Unnamed: 0,Pollster,Start Date,End Date,Entry Date/Time (ET),Number of Observations,Population,Mode,Trump,Cruz,Rubio,...,Pataki,Perry,Rand Paul,Santorum,Walker,Undecided,Pollster URL,Source URL,Partisan,Affiliation
0,Morning Consult,2016-03-11,2016-03-13,2016-03-14 17:45:27 UTC 2016-03-14 17:45:27 UTC,1516,Registered Voters - Republican,Internet,42,23,12,...,,,,,,9,http://elections.huffingtonpost.com/pollster/p...,,Nonpartisan,
1,YouGov/Economist,2016-03-10,2016-03-12,2016-03-14 17:17:34 UTC 2016-03-14 17:17:34 UTC,400,Likely Voters - Republican,Internet,53,22,10,...,,,,,,4,http://elections.huffingtonpost.com/pollster/p...,,Nonpartisan,
2,Ipsos/Reuters,2016-03-05,2016-03-09,2016-03-10 16:53:52 UTC 2016-03-10 16:53:52 UTC,639,Registered Voters - Republican,Internet,41,24,13,...,,,,,,5,http://elections.huffingtonpost.com/pollster/p...,,Nonpartisan,
3,Morning Consult,2016-03-04,2016-03-06,2016-03-08 15:38:21 UTC 2016-03-08 15:38:21 UTC,781,Registered Voters - Republican,Internet,40,23,14,...,,,,,,8,http://elections.huffingtonpost.com/pollster/p...,,Nonpartisan,
4,ABC/Post,2016-03-03,2016-03-06,2016-03-08 12:06:27 UTC 2016-03-08 12:06:27 UTC,400,Registered Voters - Republican,Live Phone,34,25,18,...,,,,,,7,http://elections.huffingtonpost.com/pollster/p...,,Nonpartisan,


In [3]:
assert polls.columns.size == 29

## Clean Polls
Delete columns that are not needed.

In [4]:
del polls['Start Date']
del polls['Entry Date/Time (ET)']
del polls['Number of Observations']
del polls['Population']
del polls['Mode']
del polls['Pollster URL']
del polls['Source URL']
del polls['Partisan']
del polls['Affiliation']
polls.head()

Unnamed: 0,Pollster,End Date,Trump,Cruz,Rubio,Kasich,Carson,Bush,Christie,Fiorina,Gilmore,Graham,Huckabee,Jindal,Pataki,Perry,Rand Paul,Santorum,Walker,Undecided
0,Morning Consult,2016-03-13,42,23,12,9,,,,,,,,,,,,,,9
1,YouGov/Economist,2016-03-12,53,22,10,11,,,,,,,,,,,,,,4
2,Ipsos/Reuters,2016-03-09,41,24,13,13,4.0,,,,,,,,,,,,,5
3,Morning Consult,2016-03-06,40,23,14,10,,,,,,,,,,,,,,8
4,ABC/Post,2016-03-06,34,25,18,13,,,,,,,,,,,,,,7


In [5]:
assert polls.columns.size == 20

Replace all NaNs in the 'Undecided' column with zeros.

In [6]:
polls['Undecided'] = polls['Undecided'].fillna(0)

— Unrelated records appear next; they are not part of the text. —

theorem execHubWatchdogExpiry_ccr (s t : State) (h : execHubWatchdogExpiry s = .next t) :
    t.ccr = s.ccr ∨ t.ccr = [] := by
  simp only [execHubWatchdogExpiry, Host.Outcome.next.injEq] at h
  rw [← h]
  split <;> simp

theorem execEngineFault_ccr (a0 : Fin 28) (s : State) (t : State) (h : execEngineFault a0 s = .next t) :
    t.ccr = s.ccr := by
  simp only [execEngineFault, Host.Outcome.next.injEq] at h
  simp [← h]

theorem execPaneHardwareFault_ccr (a0 : Pane16) (s : State) (t : State) (h : execPaneHardwareFault a0 s = .next t) :
    t.ccr = s.ccr := by
  unfold execPaneHardwareFault at h
  dsimp only at h
  repeat' split at h
  all_goals simp only [Host.Outcome.next.injEq] at h
  all_goals subst h
  all_goals simp

theorem execResetEscalation_ccr (s t : State) (h : execResetEscalation s = .next t) :
    t.ccr = s.ccr ∨ t.ccr = [] := by
  unfold execResetEscalation at h
  repeat' split at h
  all_goals simp only [Host.Outcome.next.injEq] at h
  all_goals rw [← h]
  all_goals simp

theorem execSubwindowRollover_ccr (s : State) (t : State) (h : execSubwindowRollover s = .next t) :
    t.ccr = s.ccr := by
  simp only [execSubwindowRollover, Host.Outcome.next.injEq] at h
  simp [← h]

theorem execEthernetUncorrectableCodeword_ccr (a0 : Fin 2) (s : State) (t : State) (h : execEthernetUncorrectableCodeword a0 s = .next t) :
    t.ccr = s.ccr := by
  unfold execEthernetUncorrectableCodeword at h
  dsimp only at h
  repeat' split at h
  all_goals simp only [Host.Outcome.next.injEq] at h
  all_goals subst h
  all_goals simp

@[simp] theorem done_ccr (s : State) :
    (done s).1.ccr = s.ccr := by
  simp [done]

@[simp] theorem answer_ccr (s : State) (a1 : Ans) :
    (answer s a1).1.ccr = s.ccr := by
  simp [answer]

@[simp] theorem goesOn_ccr (s : State) :
    (goesOn s).1.ccr = s.ccr := by
  simp [goesOn]

@[simp] theorem doHello_ccr (s : State) (a1 : Nat) (a2 : Packet) :
    (doHello s a1 a2).1.ccr = s.ccr := by
  unfold doHello
  split <;> simp

@[simp] theorem createContext_ccr (s : State) (a1 : Nat) (a2 : BitVec 32) :
    (createContext s a1 a2).ccr = s.ccr := by
  simp [createContext]

@[simp] theorem doCtxCreate_ccr (s : State) (a1 : Nat) (a2 : Packet) :
    (doCtxCreate s a1 a2).1.ccr = s.ccr := by
  unfold doCtxCreate
  dsimp only
  repeat' split
  all_goals simp

@[simp] theorem createAfterZeroing_ccr (s : State) (a1 : Packet) :
    (createAfterZeroing s a1).1.ccr = s.ccr := by
  unfold createAfterZeroing
  dsimp only
  repeat' split
  all_goals simp

@[simp] theorem doCtxTeardown_ccr (s : State) (a1 : Nat) (a2 : Packet) :
    (doCtxTeardown s a1 a2).1.ccr = s.ccr := by
  unfold doCtxTeardown
  dsimp only
  repeat' split
  all_goals simp

@[simp] theorem doGroupBind_ccr (s : State) (a1 : Nat) (a2 : Packet) :
    (doGroupBind s a1 a2).1.ccr = s.ccr := by
  unfold doGroupBind
  dsimp only
  repeat' split
  all_goals simp

@[simp] theorem doCtxReset_ccr (s : State) (a1 : Nat) (a2 : Packet) :
    (doCtxReset s a1 a2).1.ccr = s.ccr := by
  unfold doCtxReset
  dsimp only
  repeat' split
  all_goals simp

@[simp] theorem doEngineReset_ccr (s : State) (a1 : Nat) (a2 : Packet) :
    (doEngineReset s a1 a2).1.ccr = s.ccr := by
  unfold doEngineReset
  split <;> simp

@[simp] theorem doPaneReset_ccr (s : State) (a1 : Nat) (a2 : Packet) :
    (doPaneReset s a1 a2).1.ccr = s.ccr := by
  unfold doPaneReset
  dsimp only
  repeat' split
  all_goals simp

@[simp] theorem doModuleReset_ccr (s : State) (r : Nat) (k : Packet) : (doModuleReset s r k).1.ccr = [] := by
  simp [doModuleReset]

theorem onIdleGroup_ccr (s : State) (lead : Nat) (f : Group → Effect) (hf : ∀ g, (f g).1.ccr = s.ccr) :
    (onIdleGroup s lead f).1.ccr = s.ccr := by
  unfold onIdleGroup
  (repeat' split) <;> simp [hf]

@[simp] theorem doSlotAlloc_ccr (s : State) (a1 : Nat) (a2 : Packet) :
    (doSlotAlloc s a1 a2).1.ccr = s.ccr := by
  unfold doSlotAlloc
  dsimp only
  refine onIdleGroup_ccr _ _ _ (fun g => ?_)
  (repeat' split) <;> simp

@[simp] theorem doStreamShare_ccr (s : State) (a1 : Nat) (a2 : Packet) :
    (doStreamShare s a1 a2).1.ccr = s.ccr := by
  unfold doStreamShare
  dsimp only
  refine onIdleGroup_ccr _ _ _ (fun g => ?_)
  (repeat' split) <;> simp

@[simp] theorem trimBeyond_ccr (s : State) (a1 : Nat) (a2 : Nat) :
    (trimBeyond s a1 a2).ccr = s.ccr := by
  simp [trimBeyond]

@[simp] theorem doFarQuota_ccr (s : State) (a1 : Nat) (a2 : Packet) :
    (doFarQuota s a1 a2).1.ccr = s.ccr := by
  unfold doFarQuota
  dsimp only
  repeat' split
  all_goals simp

@[simp] theorem allocBlock_ccr (s : State) (a1 : Nat) (a2 : Nat) :
    (allocBlock s a1 a2).ccr = s.ccr := by
  simp [allocBlock]

@[simp] theorem doLatchAlloc_ccr (s : State) (a1 : Nat) (a2 : Packet) :
    (doLatchAlloc s a1 a2).1.ccr = s.ccr := by
  unfold doLatchAlloc
  dsimp only
  repeat' split
  all_goals simp

@[simp] theorem doJobMapLoad_ccr (s : State) (a1 : Nat) (a2 : Packet) :
    (doJobMapLoad s a1 a2).1.ccr = s.ccr := by
  unfold doJobMapLoad
  dsimp only
  repeat' split
  all_goals simp

@[simp] theorem endWait_ccr (s : State) :
    (endWait s).ccr = s.ccr := by
  simp [endWait]

@[simp] theorem doCoordLoad_ccr (s : State) (a1 : Nat) (a2 : Packet) :
    (doCoordLoad s a1 a2).1.ccr = s.ccr := by
  unfold doCoordLoad
  dsimp only
  repeat' split
  all_goals simp

@[simp] theorem doIdentitySet_ccr (s : State) (a1 : Nat) (a2 : Packet) :
    (doIdentitySet s a1 a2).1.ccr = s.ccr := by
  unfold doIdentitySet
  split <;> simp

@[simp] theorem loadPane_ccr (a0 : List Byte) (a1 : Group) (s : State) (a3 : Nat) :
    (loadPane a0 a1 s a3).ccr = s.ccr := by
  simp [loadPane]

@[simp] theorem loadLatch_ccr (a0 : Group) (s : State) (a2 : Nat × Nat × Nat) :
    (loadLatch a0 s a2).ccr = s.ccr := by
  unfold loadLatch
  split <;> simp

@[simp] theorem installPlan_ccr (s : State) (a1 : Group) (a2 : List Byte) :
    (installPlan s a1 a2).ccr = s.ccr := by
  simp [installPlan]

@[simp] theorem doPlanLoad_ccr (s : State) (a1 : Nat) (a2 : Packet) :
    (doPlanLoad s a1 a2).1.ccr = s.ccr := by
  unfold doPlanLoad
  dsimp only
  refine onIdleGroup_ccr _ _ _ (fun g => ?_)
  repeat' split
  all_goals simp

@[simp] theorem doPlanStart_ccr (s : State) (a1 : Nat) (a2 : Packet) :
    (doPlanStart s a1 a2).1.ccr = s.ccr := by
  unfold doPlanStart
  dsimp only
  repeat' split
  all_goals simp

@[simp] theorem doPlanStop_ccr (s : State) (a1 : Nat) (a2 : Packet) :
    (doPlanStop s a1 a2).1.ccr = s.ccr := by
  unfold doPlanStop
  dsimp only
  repeat' split
  all_goals simp

@[simp] theorem doWindowGrant_ccr (s : State) (a1 : Nat) (a2 : Packet) :
    (doWindowGrant s a1 a2).1.ccr = s.ccr := by
  unfold doWindowGrant
  dsimp only
  repeat' split
  all_goals simp

@[simp] theorem doWindowRevoke_ccr (s : State) (a1 : Nat) (a2 : Packet) :
    (doWindowRevoke s a1 a2).1.ccr = s.ccr := by
  unfold doWindowRevoke
  dsimp only
  repeat' split
  all_goals simp

@[simp] theorem doSealKey_ccr (s : State) (a1 : Nat) (a2 : Packet) :
    (doSealKey s a1 a2).1.ccr = s.ccr := by
  unfold doSealKey
  dsimp only
  repeat' split
  all_goals simp

@[simp] theorem doLatchOrphan_ccr (s : State) (a1 : Nat) (a2 : Packet) :
    (doLatchOrphan s a1 a2).1.ccr = s.ccr := by
  unfold doLatchOrphan
  split <;> simp

@[simp] theorem setWriting_ccr (s : State) (a1 : Nat) (a2 : List (Nat × Nat × Nat)) :
    (setWriting s a1 a2).ccr = s.ccr := by
  simp [setWriting]

@[simp] theorem doSwapIn_ccr (s : State) (a1 : Nat) (a2 : Packet) :
    (doSwapIn s a1 a2).1.ccr = s.ccr := by
  unfold doSwapIn
  dsimp only
  repeat' split
  all_goals simp

@[simp] theorem refuseWrite_ccr (s : State) (a1 : Nat) (a2 : Ans) :
    (refuseWrite s a1 a2).1.ccr = s.ccr := by
  simp [refuseWrite]

@[simp] theorem doSwapOut_ccr (s : State) (a1 : Nat) (a2 : Packet) :
    (doSwapOut s a1 a2).1.ccr = s.ccr := by
  unfold doSwapOut
  dsimp only
  repeat' split
  all_goals simp

@[simp] theorem doShardFetch_ccr (s : State) (a1 : Nat) (a2 : Packet) :
    (doShardFetch s a1 a2).1.ccr = s.ccr := by
  unfold doShardFetch
  dsimp only
  repeat' split
  all_goals simp

@[simp] theorem doBuddySet_ccr (s : State) (a1 : Nat) (a2 : Packet) :
    (doBuddySet s a1 a2).1.ccr = s.ccr := by
  unfold doBuddySet
  dsimp only
  refine onIdleGroup_ccr _ _ _ (fun g => ?_)
  (repeat' split) <;> simp

@[simp] theorem doStormNow_ccr (s : State) (a1 : Nat) (a2 : Packet) :
    (doStormNow s a1 a2).1.ccr = s.ccr := by
  unfold doStormNow
  dsimp only
  repeat' split
  all_goals simp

Make sure each poll summates to 100%. Polling averages are provided as integers so precision is lost. If the polling sum is less than 100, the remainder is added to 'Undecided'. If the polling sum is greater than 100, the surplus is subtracted from 'Undecided'.

In [7]:
hundred.Equals100(polls, 2)
for p in range(len(polls[2:])):
    assert sum(polls.iloc[p][2:].dropna()) == 100

Remove polls taken before 2016.

In [8]:
polls = polls[polls['End Date'] >= '2016-01-01']
polls = polls.rename(columns = {'End Date': 'date'})

polls.date = pd.Series(pd.DatetimeIndex(polls.date))
polls.index = polls.date
polls = polls.groupby('date').mean()

In [9]:
assert all(polls.index >= '2016-01-01')

Remove candidates who suspended their campaigns before January 1, 2016. Change Rand Paul's name to be just his last name.

In [10]:
del polls['Jindal']
del polls['Pataki']
del polls['Perry']
del polls['Walker']
del polls['Graham']

polls = polls.rename(columns = {'Rand Paul': 'Paul'})
polls.head()

Unnamed: 0_level_0,Trump,Cruz,Rubio,Kasich,Carson,Bush,Christie,Fiorina,Gilmore,Huckabee,Paul,Santorum,Undecided
date,Unnamed: 1_level_1,Unnamed: 2_level_1,Unnamed: 3_level_1,Unnamed: 4_level_1,Unnamed: 5_level_1,Unnamed: 6_level_1,Unnamed: 7_level_1,Unnamed: 8_level_1,Unnamed: 9_level_1,Unnamed: 10_level_1,Unnamed: 11_level_1,Unnamed: 12_level_1,Unnamed: 13_level_1
2016-01-03,35.0,18.0,13.0,2.0,9.0,6,4.0,3.0,0.0,2.0,2.0,1.0,5.0
2016-01-06,38.5,17.0,10.5,2.5,8.5,6,3.5,2.0,0.0,2.0,4.0,1.0,4.5
2016-01-07,35.0,20.0,13.0,2.0,10.0,4,2.0,3.0,0.0,1.0,2.0,0.0,8.0
2016-01-08,34.0,18.0,9.0,2.0,8.0,4,4.0,2.0,,1.0,3.0,,15.0
2016-01-10,39.25,17.25,10.75,2.5,8.0,5,3.25,2.5,0.0,2.5,2.25,0.25,6.5


In [11]:
assert list(polls.columns) == ['Trump', 'Cruz', 'Rubio', 'Kasich', 'Carson', 'Bush', 'Christie',
       'Fiorina', 'Gilmore', 'Huckabee', 'Paul', 'Santorum', 'Undecided']

Make sure each poll summates to 100% after grouping.

In [12]:
hundred.Equals100(polls)
for p in range(len(polls.index)):
    assert sum(polls.iloc[p].dropna()) == 100

Polls are now downsized to only include candidates that have been active in the race for nomination since the start of 2016. The only remaining columns in the DataFrame are those of candidates' and their polling numbers. Date duplicates are removed by grouping and retreiving the mean of polls conducted that day.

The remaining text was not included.